REVIEW SUMMARY: Excellent character narratives highlight this political space opera.
BRIEF SYNOPSIS: The depiction of escalating tensions between the ruling families of Earth and the Outer colonies.
PROS: Realistically complex setting, characters and relationships; good world building; individual character stories were interesting.
CONS: The lack of clear antagonists led to an emotional detachment to the story.
BOTTOM LINE: For a space opera steeped in political ideologies, it worked marvelously well to hold my personal interest.
In Paul McAuley’s The Quiet War, 23rd century Earth is an ecological mess and governments have been reformed such that the few ruling families who are in control seek to return Earth to its ecological splendor. Meanwhile, the technology-loving Outer colonies — descendants of those who fled the totalitarian regimes of Earth for other planets and moons — uphold the concepts of democracy and concern themselves with advancing the human race, their eyes ultimately on posthumanism. Simplistically speaking, these are the ideological lines drawn that lead to escalating tensions, but it’s not really that clear-cut; proponents for peace exist on both sides as well.
Moving around in this politically fluid background are the main characters of the novel. Macy Minnot is a bio-engineer initially assigned to a political PR project on Callisto, one of Jupiter moons. The project is meant to ease tensions between Earth and the Outers, but that goal is quickly smashed when one of the scientists dies on the trip and other suspicious events occur that, eventually, force Macy to defect to the Outers. This is partly due to the selfish maneuvers of Loc Ifrahim, an unseasoned diplomat. Professor Doctor Sri Hong-Owen, meanwhile, working in the employ of one of Earth’s powerful families, is conflicted between the family’s desire for war and her own growing realization that peace may be the answer — not that that stops her from nurturing an army of clone soldiers on Earth’s moon, one of whom, Dave #8, becomes a spy on the Outer worlds. Sri idolizes the legendary gene wizard Avernus, an enigmatic recluse whose work made possible the expansion of humans in space.

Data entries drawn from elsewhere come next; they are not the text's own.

-- ==== Sys2Proof/Machine/Dispatch.lean ====
section
/-! DEFINITION. One arm for each row of spec/opcode_table.json: the meaning of every instruction and of every step of the part. -/

namespace Sys2Proof.Machine
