/-- A tensor instruction that passes the checks at issue enters its core's queue with copies of its descriptors, and its slot leaves the rotation (R275,
R276; of an operand's rows and planes the model checks what a product of 32 rows reads, log 73, and of MSAVE and MRESTORE the range up to the last
selected part, log 88); an operation for which its slot holds a resume record continues from the record, which becomes invalid (R299); WB.LD takes the
load path beside the queue, and waits while that is taken (R295; log 87). There is one resume record of a core (log 23). -/
def Obligations.TensorIssue : Prop :=
  ∀ (s : State) (a : Reg) (ta tb : Fin 64) (tile : Fin 2) (mask : BitVec 5), let q := s.core s.myCore; let da := q.td[ta]; let db := q.td[tb]
    let op (i : Instr) (fn : TFn) (da db : Block) (addr : Word) : TOp :=
      { fn := fn, slot := slotOf s.cur, pc := s.me.pc, word := BitVec.ofNat 32 (encodeRaw i).base, ext := (encodeRaw i).ext, da := da, db := db,
        addr := addr, wbSize := s.wbSize s.myCore }
    let waiting (x : Slot) : Slot := { x with run := .waiting .tensor }
    let enters (i : Instr) (o : TOp) : Prop := exec i s = .next ((s.updCore s.myCore fun q => { q with tqueue := q.tqueue ++ [o] }).updMe waiting)
    let none' : Prop := ∀ r, q.resume = some r → r.slot ≠ slotOf s.cur
    let continues (i : Instr) (o : TOp) : Prop := ∀ r, q.resume = some r → r.slot = slotOf s.cur → r.word = o.word → r.ext = o.ext →
      exec i s = .next ((s.updCore s.myCore fun q => { q with
        resume := none, tqueue := q.tqueue ++ [{ o with da := r.da, db := r.db, addr := r.addr, next := r.next }] }).updMe waiting)
    let product (i : Instr) (fn : TFn) (accepted : Bool) : Prop := continues i (op i fn da db 0) ∧
      (none' → ProductOperands s da db → accepted = true → enters i (op i fn da db 0))
    let plain (i : Instr) (fn : TFn) : Prop := continues i (op i fn 0 0 0) ∧ (none' → enters i (op i fn 0 0 0))
    let image (i : Instr) (fn : TFn) (n : Nat) : Prop :=
      InScratchpad s (s.rd a) n → (s.rd a).toNat % 64 = 0 → enters i (op i fn 0 0 (s.rd a))
    product (.mm ta tb tile) .mm (mmClass (tdFmt da) (tdFmt db)).isSome ∧ product (.mc ta tb tile) .mc (mcFamily (tdFmt da) (tdFmt db)).isSome ∧
    product (.mcNdA ta tb tile) (.mcNd false) (ndFamily (tdFmt da) (tdFmt db)).isSome ∧
    product (.mcNdB ta tb tile) (.mcNd true) (ndFamily (tdFmt da) (tdFmt db)).isSome ∧
    plain .drainA (.drain false) ∧ plain .drainB (.drain true) ∧ plain .bankMergeAb (.bankMerge true) ∧ plain .bankMergeBa (.bankMerge false) ∧
    continues (.accMerge a tile) (op (.accMerge a tile) .accMerge 0 0 (s.rd a)) ∧ (none' → image (.accMerge a tile) .accMerge 8256) ∧
    enters (.accClrF tile) (op (.accClrF tile) .clrF 0 0 0) ∧
    (tdReserved da = false → tdReserved db = false → (∀ i, i < 4 → tdE da i ≠ 0 ∧ tdE db i ≠ 0) → tdE da 0 = tdE db 0 →
      ((tdTf da).comp = true ∨ (tdTf db).comp = true → tdE da 0 % 64 = 0) →
      (mcFamily (tdFmt da) (tdFmt db)).isSome = true ∨ (∃ g, mmClass (tdFmt da) (tdFmt db) = some (g, true)) →
      enters (.accClrX ta tb tile) (op (.accClrX ta tb tile) .clrX da db 0)) ∧
    (tdReserved da = false → tdFmt da ≤ 5 → tdWb da = false → 32 ≤ tdE da 0 → 32 ≤ tdE da 1 → InScratchpad s (tdBase da) 1 →
      (∀ r ∈ rowsTo da 32, InScratchpad s r (4 * (tdTf da).w)) → enters (.accCvt ta tile) (op (.accCvt ta tile) .cvt da 0 0)) ∧
    image (.accSt a tile) .accSt 8256 ∧ image (.accLd a tile) .accLd 8256 ∧ image (.msave a mask) .msave (saveSpan mask.toNat) ∧
    image (.mrestore a mask) .mrestore (saveSpan mask.toNat) ∧
    (tdReserved da = false → tdReserved db = false → tdFmt da = tdFmt db → SameExtents da db → tdWb da = true → tdWb db = false →
      InScratchpad s (tdBase db) 1 → (∀ r ∈ rowsAll da, r.toNat + rowBytes (tdTf da) (tdE da 0) ≤ s.wbSize s.myCore) →
      ((tdTf da).scaled = true → (tdSbase da).toNat + planeBytes da (tdE da 1 * tdE da 2 * tdE da 3) ≤ s.wbSize s.myCore) →
      exec (.wbLd ta tb) s = .next (if q.wbld.isSome then s.updMe fun x => { x with run := .waiting .wbLoad }
        else (s.updCore s.myCore fun q => { q with wbld := some (op (.wbLd ta tb) .wbLd da db 0) }).updMe waiting)) ∧
    (let ranges (x : Block) := (rowsAll x).map (fun r => (r, rowBytes (tdTf x) (tdE x 0))) ++
       if (tdTf x).scaled then [(tdSbase x, planeBytes x (tdE x 1 * tdE x 2 * tdE x 3))] else []
     tdReserved da = false → tdReserved db = false → compressedOf (tdFmt db) = some (tdFmt da) → SameExtents da db → tdWb da = false → tdWb db = false →
      InScratchpad s (tdBase da) 1 → InScratchpad s (tdBase db) 1 → (∀ r ∈ ranges da ++ ranges db, InScratchpad s r.1 r.2) →
      (∀ x ∈ ranges da, ∀ y ∈ ranges db, x.1.toNat + x.2 ≤ y.1.toNat ∨ y.1.toNat + y.2 ≤ x.1.toNat) →
      enters (.compress ta tb) (op (.compress ta tb) .compress da db 0))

Taken together, this realistically complex setting and interesting cast of characters and situations is wonderfully alluring. And just when you think you have the complete picture, new facets unfold. It helps, too, that the author liberally sprinkles in awe-inspiring technologies and vistas. For those looking to read between the lines, there are enough real-world parallels to satisfy. Yet for all this complexity, I must confess an emotional detachment to the novel.
On the one hand, the characters and their situations were engrossing. I was interested to see where they were headed and how they would resolve their inner conflicts. Also, at a high level, the novel beautifully handles with intricate world building, cool technology, real-world parallels and politics. Yes, this last one is a plus. Much to McAuley’s credit, his handling of politics does not kill the story for me as it has in other sf novels.
On the other hand, because of the enormous (and again, realistic) gray areas of ideologies, it was difficult to pick out a clear antagonist. Which side was right? Who should I be rooting for? Those blurry lines led to an emotional detachment that lingered just beyond the individual narratives of the characters. So it was difficult to care for, say, Macy when she was being consistently controlled by one faction or another.
So while the novel worked for me when I concentrated on the individual narratives, it worked less so when I considered the overall picture showing the conflict between Earth and the Outers. That said, for a space opera steeped in political ideologies, it worked marvelously well to hold my personal interest.